▶ RECORDS FOR THE EXERCISE
_ _ _
-- ==== Sys2Proof/Tests/Slice0.lean ====
section
/-! SUPPORT. Tests: ill-formed commands are refused, packets written out from the tables of the spec decode to their commands, single
steps on small states, and for each statement of Certificates/Slice0/Obligations.lean states and operands that meet the hypotheses of
each of its clauses (`witness_…`). Expected values come from the spec's rules and tables. -/

open Sys2Proof Sys2Proof.Machine

namespace Sys2Proof.Tests

set_option Elab.async false

/-! ### Helpers -/

/-- A header on command ring 0 that wants its completion. -/
def hd : Hdr := ⟨.ring 0, 0x0007, 0x0002, 32, 0, 0, 0, 0, [], false, 0, 0, 0⟩
/-- The same on the secure command ring, marked SECURE. -/
def hdS : Hdr := { hd with path := .ring 2, flags := 3 }
/-- With extended parameters. -/
def hdX (l : List Byte) : Hdr := { hd with extptr := 0x1000, extlen := BitVec.ofNat 32 l.length, ext := l }
/-- With room for returned data. -/
def hdR (n : Nat) : Hdr := { hd with extptr := 0x1000, extlen := BitVec.ofNat 32 n }

/-- A device that has booted, in Run, with every domain powered, at tick 10,000. -/
def up : State :=
  let s := { State.reset with
    raw := 160000
    tm := { State.reset.tm with unlocked := false, everLocked := true, span := 16, lookFrom := 160000, lookTo := 160016 }
    pw := { State.reset.pw with on := 2 ^ 56 - 1 }
    bt := { State.reset.bt with ready := true, booting := false } }
  s.setF Fld.thermal.powerState 0 0

def admittedB (i : Instr) (h : Hdr) (s : State) : Bool :=
  s.pathAlive h.path && decide (s.openOn h.path < 64) && decide (commonCheck i h = none) && !h.atTime &&
    (!h.chain || decide (sget (fun _ => 0) s.cmd.last (pathKey h.path) ≠ 1 ∧ sget (fun _ => 0) s.cmd.last (pathKey h.path) ≠ 3)) &&
    decide (s.place h.path i = none) && bit (powerMask i.opcode) s.powerState && s.dataFits h 0

theorem admitted_of {i : Instr} {h : Hdr} {s : State} (e : admittedB i h s = true) : Admitted i h s := by
  simp only [admittedB, Bool.and_eq_true, Bool.or_eq_true, decide_eq_true_eq, Bool.not_eq_true'] at e
  obtain ⟨⟨⟨⟨⟨⟨⟨a, b⟩, c⟩, d⟩, f⟩, g⟩, p⟩, q⟩ := e
  exact ⟨a, b, c, d, f, g, p, q⟩

def writableB (s : State) (h : Hdr) (f : Field) (inst v : Nat) : Bool :=
  s.powered (objDom f.cls inst) &&
    decide (s.writeRefused (pathSecure h.path) f.cls inst (s.obj f.cls inst) ((v % 2 ^ f.width) <<< f.lsb)
      (setBits (s.obj f.cls inst) f.lsb f.width v) (ones f.lsb f.width) = none)

theorem writable_of {s : State} {h : Hdr} {f : Field} {n v : Nat} (e : writableB s h f n v = true) : s.Writable h f n v := by
  simp only [writableB, Bool.and_eq_true, decide_eq_true_eq] at e
  exact ⟨e.1, e.2⟩

def canonicalB (s : State) : Bool :=
  swf objDefault s.objs && swf objDefault s.live && swf (fun _ => 0) s.ldg.cnt

theorem canonical_of {s : State} (e : canonicalB s = true) : s.Canonical := by
  simp only [canonicalB, Bool.and_eq_true] at e
  exact ⟨e.1.1, e.1.2, e.2⟩

/-! ### Well-formedness: an ill-formed term for each check -/

theorem test_wf_scan_of_47 : (Instr.thermalScan (List.replicate 47 0)).wf = false := by decide +kernel
theorem test_wf_scan_of_49 : (Instr.thermalScan (List.replicate 49 0)).wf = false := by decide +kernel
theorem test_wf_scan_of_48 : (Instr.thermalScan (List.replicate 48 0)).wf = true := by decide +kernel
theorem test_wf_empty_message : (Instr.d2hDoorbell 0 [] 0).wf = false := by decide +kernel
theorem test_wf_message_of_257 : (Instr.d2hDoorbell 0 (List.replicate 257 0) 0).wf = false := by decide +kernel
theorem test_wf_reserved_in_a_parameter : (Instr.sysReset { hd with rsv := 1 } 0).wf = false := by decide +kernel
theorem test_wf_reserved_beside_a_parameter : (Instr.sysReset { hd with rsv := 256 } 0).wf = true := by decide +kernel

/-! ### The queue and reset -/

/-- O1: a queue of two commands. -/
theorem witness_StepRunsTheFrontCommand :
    ({ up with pending := [.flr .pf0, .linkReset] }).pending = .flr .pf0 :: [.linkReset] := by decide +kernel

theorem test_up_is_in_run : up.powerState = 0 ∧ up.tick = 10000 ∧ up.pathAlive (.ring 0) = true := by decide +kernel

/-! ### Packets -/

/-- The worked example of the command reference: packet A, its CRC computed by the rule R409. -/
def packetA : BitVec 512 := 0x4000000100185ddeb0900000000000000000000000000000000001e848000006000600420601
def hdA : Hdr := { hd with tag := 0x42, flags := 6, plen := 6, at_ := 32000000 }

theorem test_crc_check_value : crc32c [0x31, 0x32, 0x33, 0x34, 0x35, 0x36, 0x37, 0x38, 0x39] = 0xE3069283 := by decide +kernel
theorem test_packet_A : decodePacket ⟨.ring 0, [], false, 0, 0, 0⟩ packetA = some (.frameOp hdA 24 1 0x4000) := by decide +kernel
theorem test_packet_vit_arm :
    decodePacket ⟨.ring 0, [], false, 0, 0, 0⟩ 0x13880000000000000081d8f0cb1000000000000000000000000000000000000000000010000200090a01 =
      some (.vitArm { hd with tag := 9, plen := 16 } 0x81 5000) := by decide +kernel
theorem test_packet_sec_policy :
    decodePacket ⟨.ring 2, [], false, 0, 0, 0⟩ 0x1f96213c300000000000000000000000000000000000000000001000300091001 =
      some (.secPolicy { hdS with tag := 9, plen := 1 } true) := by decide +kernel
theorem test_packet_obj_read :
    decodePacket ⟨.ring 0, [], false, 0, 0, 0⟩ 0x4000000200003000bbd3e96600000000000000000000000000000000000000000000c000200070102 =
      some (.objRead { hd with plen := 12 } 0x0B 3 0x20 4) := by decide +kernel
theorem test_packet_of_no_opcode :
    decodePacket ⟨.ring 0, [], false, 0, 0, 0⟩ 0x848304e700000000000000000000000000000000000000000000000200090002 = none := by
  decide +kernel
theorem test_the_table_gives_no_bits : decodeTableWord 64 0x0100 = none := rfl
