theorem continuePacket_keeps (hp : d.primed = true) (hs : d.state = .waitEndBit) (h : DecoderInv P d) :
    DecoderInv P (continuePacket d) where
  control := controlInv_of_byteStart rfl rfl h.control.lenFits h.control.preCntFits hp
  buffer := { h.buffer with }
  checksum := h.checksum
  preamble := { h.preamble with inPacket := fun _ => h.preamble.inPacket (.inr hs) }

/-- What is published is the preamble length of the packet that ends, which qualified (44_bitstream_decoder.md R139). -/
theorem publishPacket_keeps (now : Word) (hs : d.state = .waitEndBit) (h : DecoderInv P d) :
    DecoderInv P (publishPacket now d) where
  control := { h.control with }
  buffer := { h.buffer with }
  checksum := h.checksum
  preamble := { h.preamble with
    pktPreFits := h.preamble.curPreFits
    published := fun _ => h.preamble.inPacket (.inr hs) }

theorem preCntAfterEndBit_le (P : Params) : (preCntAfterEndBit P).toNat ≤ P.preambleCap := by
  unfold preCntAfterEndBit
  split
  · exact (Nat.mod_le _ _).trans (Nat.min_le_right _ _)
  · exact Nat.zero_le _

theorem leavePacket_keeps (hp : d.primed = true) (h : DecoderInv P d) : DecoderInv P (leavePacket P d) where
  control := controlInv_of_waitPreamble rfl h.control.lenFits (preCntAfterEndBit_le P) (by simp [hp])
  buffer := { h.buffer with }
  checksum := h.checksum
  preamble := { h.preamble with inPacket := by simp }

theorem bitEffect_keeps {b : Bool} {now : Word} {t : Transition} (hwf : P.wf = true)
    (effect : BitEffect P b now d t) (hp : d.primed = true) (h : DecoderInv P d) : DecoderInv P t.1 := by
  cases effect with
  | counted => exact countPreamble_keeps h
  | started _ _ hmin => exact startPacket_keeps hp hmin h
  | restarted => exact restartPreamble_keeps h
  | shifted hs hc => exact shiftIn_keeps b hs hc h
  | overflowed => exact discardPacket_keeps .e3 h
  | stored hs _ hl => exact storeByte_keeps _ hwf hp hs hl h
  | continued hs => exact continuePacket_keeps hp hs h
  | published hs => exact leavePacket_keeps hp (publishPacket_keeps now hs h)
  | dropped => exact leavePacket_keeps hp h

/-! ## A step keeps the invariant -/

theorem edgeTransition_keeps (now : Word) (lvl : Bool) (hwf : P.wf = true) (h : DecoderInv P d) :
    DecoderInv P (edgeTransition P now lvl d).1 := by
  have recorded : DecoderInv P (recordEdge now lvl d) := recordEdge_keeps now lvl h
  have effect := edgeTransition_effect P now lvl d
  generalize edgeTransition P now lvl d = t at effect ⊢
  cases effect with
  | primes => exact primed_keeps recorded
  | invalid => exact discardPacket_keeps .e1 recorded
  | firstHalf c hp => exact holdHalf_keeps c hp recorded
  | bit c hp _ _ _ completed => exact bitEffect_keeps hwf completed hp (halfTaken_keeps recorded)
  | keptSecond c hp => exact holdHalf_keeps c hp (discardPacket_keeps .e2 recorded)
  | droppedBoth => exact discardPacket_keeps .e2 recorded

theorem decoderMove_keeps {e : Decoder} (hwf : P.wf = true) (h : DecoderInv P d) (move : DecoderMove P d e) :
    DecoderInv P e := by
  cases move with
  | kept => exact h
  | cleared => exact clearReadyFlag_keeps h
  | edged now lvl => exact edgeTransition_keeps now lvl hwf h
  | reset => exact reset_decoderInv P

end

/-- Settles O52: a step goes on, and each of the four moves it can make with the decoder keeps the invariant. -/
theorem everyStepKeepsTheInvariant : Obligations.EveryStepKeepsTheInvariant := by
  intro s hs
  obtain ⟨hwf, h⟩ := (blockInv_iff s).1 hs
  obtain ⟨t, hstep, hparams, move⟩ := step_moves s hwf
  rw [hstep]
  exact (blockInv_iff t).2 (hparams ▸ ⟨hwf, decoderMove_keeps hwf h move⟩)

/-- Settles O53: the reset values meet the decoder's part of the invariant for any parameters. -/
theorem invariantHoldsAfterReset : Obligations.InvariantHoldsAfterReset :=
  fun P hwf => (blockInv_iff (State.resetWith P)).2 ⟨hwf, reset_decoderInv P⟩

/-! ## Encoder commands -/

/-- An encoder command answers a lookup that its operands and the parameters determine: no other part of the state is
read (43_reply_encoder.md R121). A command without a lookup always finds its result. -/
theorem exec_encoderCommand {i : Instr} (h : EncoderCommand i) :
    ∃ result : Params → Option Word, ∀ s, exec i s = .next (respondLookup (result s.params) s) := by
  cases i with
  | edge | readPacket | readClear | clearReady => exact h.elim
  | dec8 | dec16 | dec24 | dec32 => exact ⟨Function.const Params _, fun _ => rfl⟩
  | enc6 | enc12 | enc18 | enc24 | shortAddr | longAddr | sentinel | cutout =>
    exact ⟨Function.const Params (some _), fun _ => rfl⟩
  | cutoutStd endTime ch now =>
    exact ⟨fun P => some (cutoutRemaining endTime (channelOffset P ch) now), fun _ => rfl⟩

/-- The response to a lookup rests on nothing but its result and the counter of free values, and writes nothing else. -/
theorem respondLookup_response (r : Option Word) (n : Nat) :
    ∃ (answer : Response) (m : Nat),
      (∀ s : State, s.draws = n → respondLookup r s = { s with response := some answer, draws := m })
        ∧ answer.st ≠ .illegal ∧ answer.r1 = 0 ∧ answer.r2 = 0 ∧ answer.r3 = 0 := by
  cases r with
  | some v => exact ⟨⟨.ok, v, 0, 0, 0⟩, n, fun s hn => hn ▸ rfl, by simp⟩
  | none => exact ⟨⟨.nocode, Config.anyWord n, 0, 0, 0⟩, n + 1, fun s hn => hn ▸ rfl, by simp⟩

/-- Settles O31: both blocks answer the same lookup, and draw the same free value. -/
theorem encoderCommandsReadAndWriteNoState : Obligations.EncoderCommandsReadAndWriteNoState := by
  intro i s u hi hparams hdraws
  obtain ⟨result, hexec⟩ := exec_encoderCommand hi
  obtain ⟨answer, n, hrespond, hanswer⟩ := respondLookup_response (result s.params) s.draws
  refine ⟨answer, n, ?_, ?_, hanswer⟩
  · rw [hexec, hrespond s rfl]
  · rw [hexec, ← congrArg result hparams, hrespond u hdraws.symm]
_ _ _
▶ PROBLEM DESCRIPTION
Pull out all lines in the data above that include "lean".

▶ SOLUTION TO THE EXERCISE
-- ==== Sys2Proof/Tests/Slice0.lean ====
steps on small states, and for each statement of Certificates/Slice0/Obligations.lean states and operands that meet the hypotheses of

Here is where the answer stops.